## INPUT RECORDS

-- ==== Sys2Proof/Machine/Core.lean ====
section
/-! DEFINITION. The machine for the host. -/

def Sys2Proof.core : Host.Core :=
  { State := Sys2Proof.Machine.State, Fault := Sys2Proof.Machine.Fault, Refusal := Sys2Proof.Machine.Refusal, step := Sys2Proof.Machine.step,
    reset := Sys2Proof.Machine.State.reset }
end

## WHAT THE TASK REQUIRES
All entries above should be duplicated exactly, none omitted.

## COMPLETED EXERCISE
-- ==== Sys2Proof/Machine/Core.lean ====
section
/-! DEFINITION. The machine for the host. -/

def Sys2Proof.core : Host.Core :=
  { State := Sys2Proof.Machine.State, Fault := Sys2Proof.Machine.Fault, Refusal := Sys2Proof.Machine.Refusal, step := Sys2Proof.Machine.step,
    reset := Sys2Proof.Machine.State.reset }
end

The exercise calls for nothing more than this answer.